In addition, the treatment of MBCQ has no effect on the general
levels of polyubiquitination. Thus, it was concluded that MBCQ does
not have a general effect the ubiquitin-proteasomal degradation
pathway.
[0220] The levels of PtdIns3P (PI3P) are known to play a critical
role in mediating autophagy (Levine, B., and Klionsky, D. J.
(2004). Development by self-digestion: molecular mechanisms and
biological functions of autophagy. Dev Cell 6, 463-477). To ask if
MBCQ has an effect on PI3P, H4 cells expressing FYVE-RFP were used.
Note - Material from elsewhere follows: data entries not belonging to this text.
-- ==== Sys2Proof/Laws/KeptPorts.lean ====
section
/-!
SUPPORT. What every operation keeps (see Kept): the attach, PD, converter and breaker families.
-/
set_option linter.tactic.unusedName false
set_option linter.unusedTactic false
set_option linter.unreachableTactic false
namespace Sys2Proof.Machine

variable {s₀ : State} {μ : Bool}

/-! Machine/PdOps -/

theorem say_kept {s : State} {k : PortId} {kind : MsgKind} {objs : List Word} (h : Kept μ s₀ s) :
    Kept μ s₀ (State.say s k kind objs) := by
  unfold State.say
  repeat' first
    | (extract_lets +onlyGivenNames x; first | (refine Kept.aside (μ := μ) (s₀ := s₀) (x := x) ?_ ?_; clear_value x; revert x; refine Kept.hold ?_; intro x hx; rotate_left; subst x) | skip)
    | with_reducible first | assumption | apply Kept.ite
    | with_reducible intro _ _ _
    | with_reducible intro _ _
    | with_reducible intro _
    | with_reducible (apply kept_mk; assumption)
    | with_reducible first | apply arm_kept | apply modPd_kept
    | split

theorem setPe_kept {s : State} {k : PortId} {pe : Nat} (h : Kept μ s₀ s) :
    Kept μ s₀ (State.setPe s k pe) := by
  unfold State.setPe
  repeat' first
    | (extract_lets +onlyGivenNames x; first | (refine Kept.aside (μ := μ) (s₀ := s₀) (x := x) ?_ ?_; clear_value x; revert x; refine Kept.hold ?_; intro x hx; rotate_left; subst x) | skip)
    | with_reducible first | assumption | apply Kept.ite
    | with_reducible intro _ _ _
    | with_reducible intro _ _
    | with_reducible intro _
    | with_reducible (apply kept_mk; assumption)
    | with_reducible first | apply modPd_kept | apply set_kept
    | split

theorem releaseHeld_kept {s : State} {k : PortId} (h : Kept μ s₀ s) :
    Kept μ s₀ (State.releaseHeld s k) := by
  unfold State.releaseHeld
  repeat' first
    | (extract_lets +onlyGivenNames x; first | (refine Kept.aside (μ := μ) (s₀ := s₀) (x := x) ?_ ?_; clear_value x; revert x; refine Kept.hold ?_; intro x hx; rotate_left; subst x) | skip)
    | with_reducible first | assumption
    | with_reducible intro _ _ _
    | with_reducible intro _ _
    | with_reducible intro _
    | with_reducible (apply kept_mk; assumption)
    | with_reducible first | apply forAll_kept | apply modPd_kept | apply say_kept

theorem waitSinkTx_kept {s : State} {k : PortId} (h : Kept μ s₀ s) :
    Kept μ s₀ (State.waitSinkTx s k) := by
  unfold State.waitSinkTx
  repeat' first
    | (extract_lets +onlyGivenNames x; first | (refine Kept.aside (μ := μ) (s₀ := s₀) (x := x) ?_ ?_; clear_value x; revert x; refine Kept.hold ?_; intro x hx; rotate_left; subst x) | skip)
    | with_reducible first | assumption
    | with_reducible intro _ _ _
    | with_reducible intro _ _
    | with_reducible intro _
    | with_reducible (apply kept_mk; assumption)
    | with_reducible first | apply arm_kept | apply modPd_kept | apply set_kept

theorem ownAms_kept {s : State} {k : PortId} {msgs : List PdMsg} (h : Kept μ s₀ s) :
    Kept μ s₀ (State.ownAms s k msgs) := by
  unfold State.ownAms
  repeat' first
    | (extract_lets +onlyGivenNames x; first | (refine Kept.aside (μ := μ) (s₀ := s₀) (x := x) ?_ ?_; clear_value x; revert x; refine Kept.hold ?_; intro x hx; rotate_left; subst x) | skip)
    | with_reducible first | assumption | apply Kept.ite
    | with_reducible intro _ _ _
    | with_reducible intro _ _
    | with_reducible intro _
    | with_reducible (apply kept_mk; assumption)
    | with_reducible first | apply forAll_kept | apply modPd_kept | apply say_kept | apply waitSinkTx_kept
    | split

theorem endAms_kept {s : State} {k : PortId} (h : Kept μ s₀ s) :
    Kept μ s₀ (State.endAms s k) := by
  unfold State.endAms
  repeat' first
    | (extract_lets +onlyGivenNames x; first | (refine Kept.aside (μ := μ) (s₀ := s₀) (x := x) ?_ ?_; clear_value x; revert x; refine Kept.hold ?_; intro x hx; rotate_left; subst x) | skip)
    | with_reducible first | assumption | apply Kept.ite
    | with_reducible intro _ _ _
    | with_reducible intro _ _
    | with_reducible intro _
    | with_reducible (apply kept_mk; assumption)
    | with_reducible first | apply disarm_kept | apply modPd_kept | apply set_kept | apply waitSinkTx_kept
    | split

theorem queueFull_kept {s : State} {k : PortId} (h : Kept μ s₀ s) :
    Kept μ s₀ (State.queueFull s k) := by
  unfold State.queueFull
  repeat' first
    | with_reducible first | assumption
    | with_reducible first | apply flag_kept | apply warn_kept

theorem receive_kept {s : State} {k : PortId} {i : Instr} {id : Nat} {act : State → State} (h : Kept μ s₀ s) (hact : ∀ t, Kept μ
    s₀ t → Kept μ s₀ (act t)) :
    Kept μ s₀ (State.receive s k i id act) := by
  unfold State.receive
  repeat' first
    | (extract_lets +onlyGivenNames x; first | (refine Kept.aside (μ := μ) (s₀ := s₀) (x := x) ?_ ?_; clear_value x; revert x; refine Kept.hold ?_; intro x hx; rotate_left; subst x) | skip)
    | with_reducible first | assumption | apply Kept.ite
    | with_reducible intro _ _ _
    | with_reducible intro _ _
    | with_reducible intro _
    | with_reducible (apply kept_mk; assumption)
    | with_reducible first | apply modPd_kept | apply queueFull_kept | apply hact
    | split

theorem gateMoved_kept {t : State} {s : State} (h : Kept μ s₀ t) (hs : Kept μ s₀ s) :
    Kept μ s₀ (State.gateMoved t s) := by
  unfold State.gateMoved
  repeat' first
    | (extract_lets +onlyGivenNames x; first | (refine Kept.aside (μ := μ) (s₀ := s₀) (x := x) ?_ ?_; clear_value x; revert x; refine Kept.hold ?_; intro x hx; rotate_left; subst x) | skip)
    | with_reducible first | assumption
    | with_reducible intro _ _ _
    | with_reducible intro _ _
    | with_reducible intro _
    | with_reducible (apply kept_mk; assumption)
    | with_reducible first | apply forAll_kept | apply modPd_kept | apply when_kept

theorem sendCaps_kept {s : State} {k : PortId} (h : Kept μ s₀ s) :
    Kept μ s₀ (State.sendCaps s k) := by
  unfold State.sendCaps
  repeat' first
    | (extract_lets +onlyGivenNames x; first | (refine Kept.aside (μ := μ) (s₀ := s₀) (x := x) ?_ ?_; clear_value x; revert x; refine Kept.hold ?_; intro x hx; rotate_left; subst x) | skip)
    | with_reducible first | assumption | apply Kept.ite
    | with_reducible intro _ _ _
    | with_reducible intro _ _
    | with_reducible intro _
    | with_reducible (apply kept_mk; assumption)
    | with_reducible first | apply arm_kept | apply modPd_kept | apply say_kept | apply setPe_kept
    | split

theorem offerCaps_kept {s : State} {k : PortId} (h : Kept μ s₀ s) :
    Kept μ s₀ (State.offerCaps s k) := by
  unfold State.offerCaps
  repeat' first
    | with_reducible first | assumption | apply Kept.ite
    | with_reducible intro _
    | with_reducible first | apply ownAms_kept | apply sendCaps_kept
    | split

theorem acceptRequest_kept {s : State} {k : PortId} {o : Word} {r : Word} (h : Kept μ s₀ s) :
    Kept μ s₀ (State.acceptRequest s k o r) := by
  unfold State.acceptRequest
  repeat' first
    | (extract_lets +onlyGivenNames x; first | (refine Kept.aside (μ := μ) (s₀ := s₀) (x := x) ?_ ?_; clear_value x; revert x; refine Kept.hold ?_; intro x hx; rotate_left; subst x) | skip)
    | with_reducible first | assumption
    | with_reducible intro _ _ _
    | with_reducible intro _ _
    | with_reducible intro _
    | with_reducible (apply kept_mk; assumption)
    | with_reducible first | apply modPd_kept | apply put_kept | apply say_kept | apply setPe_kept

theorem rejectRequest_kept {s : State} {k : PortId} {ceilAlone : Bool} (h : Kept μ s₀ s) :
    Kept μ s₀ (State.rejectRequest s k ceilAlone) := by
  unfold State.rejectRequest
  repeat' first
    | (extract_lets +onlyGivenNames x; first | (refine Kept.aside (μ := μ) (s₀ := s₀) (x := x) ?_ ?_; clear_value x; revert x; refine Kept.hold ?_; intro x hx; rotate_left; subst x) | skip)
    | with_reducible first | assumption | apply Kept.ite
    | with_reducible intro _ _ _
    | with_reducible intro _ _
    | with_reducible intro _
    | with_reducible (apply kept_mk; assumption)
    | with_reducible first | apply flag_kept | apply modPd_kept | apply say_kept | apply sendCaps_kept | apply setPe_kept
                           | apply warn_kept
    | split

theorem judgeRequest_kept {s : State} {k : PortId} {r : Word} {rev2 : Bool} (h : Kept μ s₀ s) :
    Kept μ s₀ (State.judgeRequest s k r rev2) := by
  unfold State.judgeRequest
  repeat' first
    | (extract_lets +onlyGivenNames x; first | (refine Kept.aside (μ := μ) (s₀ := s₀) (x := x) ?_ ?_; clear_value x; revert x; refine Kept.hold ?_; intro x hx; rotate_left; subst x) | skip)
    | with_reducible first | assumption | apply Kept.ite
    | with_reducible intro _
    | split
    | with_reducible (apply kept_mk; assumption)
    | with_reducible first | apply acceptRequest_kept | apply arm_kept | apply disarmAll_kept | apply rejectRequest_kept
                           | apply sendCaps_kept | apply set_kept
    | (clear_value *; split)

theorem enterContract_kept {s : State} {k : PortId} (h : Kept μ s₀ s) :
    Kept μ s₀ (State.enterContract s k) := by
  unfold State.enterContract
  repeat' first
    | (extract_lets +onlyGivenNames x; first | (refine Kept.aside (μ := μ) (s₀ := s₀) (x := x) ?_ ?_; clear_value x; revert x; refine Kept.hold ?_; intro x hx; rotate_left; subst x) | skip)
    | with_reducible first | assumption | apply Kept.ite
    | with_reducible intro _ _ _
    | with_reducible intro _ _
    | with_reducible intro _
    | with_reducible (apply kept_mk; assumption)
    | with_reducible first | apply arm_kept | apply armOnce_kept | apply disarm_kept | apply modBrk_kept | apply modChk_kept
                           | apply modCnv_kept | apply modPd_kept | apply put_kept | apply say_kept | apply set_kept
                           | apply setPe_kept | apply setWord_kept
    | split

theorem hardResetStep1_kept {s : State} {k : PortId} (h : Kept μ s₀ s) :
    Kept μ s₀ (State.hardResetStep1 s k) := by
  unfold State.hardResetStep1
  repeat' first
    | (extract_lets +onlyGivenNames x; first | (refine Kept.aside (μ := μ) (s₀ := s₀) (x := x) ?_ ?_; clear_value x; revert x; refine Kept.hold ?_; intro x hx; rotate_left; subst x) | skip)
    | with_reducible first | assumption | apply Kept.ite
    | with_reducible intro _ _ _
    | with_reducible intro _ _
    | with_reducible intro _
    | with_reducible (apply kept_mk; assumption)
    | with_reducible first | apply arm_kept | apply clearPd_kept | apply disarm_kept | apply flag_kept | apply modPd_kept
                           | apply set_kept | apply setPe_kept | apply when_kept
    | split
FYVE binds specifically to PI3P and is widely used as a marker for
cellular levels for PI3P (Gaullier, J. M., Simonsen, A., D'Arrigo,
A., Bremnes, B., Stenmark, H., and Aasland, R. (1998). FYVE fingers
bind PtdIns(3)P. Nature 394, 432-433). Interestingly, the treatment
of MBCQ rapidly and effectively reduced the levels of FYVE-RFP
spots in both basal and rapamycin treated H4 cells while the levels
of FYVE-RFP detected by western blotting were not changed (FIG.
8).
[0221] To further determine the effect of MBCQ on the cellular
levels of PtdIns3P, a lipid dot blot assay was used. The cellular
PtdIns species were extracted and applied onto polyvinylidene
fluoride membrane. The levels of PtdIns3P was detected using GST-PX
domain protein and anti-GST antibody. As shown in FIG. 9, the
treatment of MBCQ and C43 selectively reduced the cellular levels
of PtdIns3P in both basal and rapamycin treated cells. Taken
together, it was concluded that MBCQ reduces the levels of
PtdIns3P.
Example 5
MBCQ and its Active Derivatives Selectively Promotes the
Degradation of Vps34 Complexes
[0222] Since the type III PtdIns3 kinase complex,
Vps34/Beclin1/p150, is responsible for the phosphorylation of
PtdIns to produce PtdIns3P, MBCQ inhibitory activity on the kinase
activity of the Vps34 complex was determined. 293T cells were
transfected with HA-Vps34/GFP-Beclin1. The Vps34 complex
immunoprecipitated using anti-HA was incubated with PtdIns in the
presence of .gamma.-32P-ATP. The phosphorylation product was
analyzed by thin layer chromatography and followed by
autoradiography. As shown in FIG. 10A, the phosphorylation of
PtdIns is inhibited by wortmannin but not by MBCQ. Thus, it was
concluded that MBCQ is not a direct inhibitor of Vps34 enzymatic
activity.
[0223] On the other hand, it was noted that the levels of
flag-tagged Beclin1 and HA-Vps34 were considerably lower in MBCQ,
C29 or C43 treated cells than that of C82, an inactive analog (FIG.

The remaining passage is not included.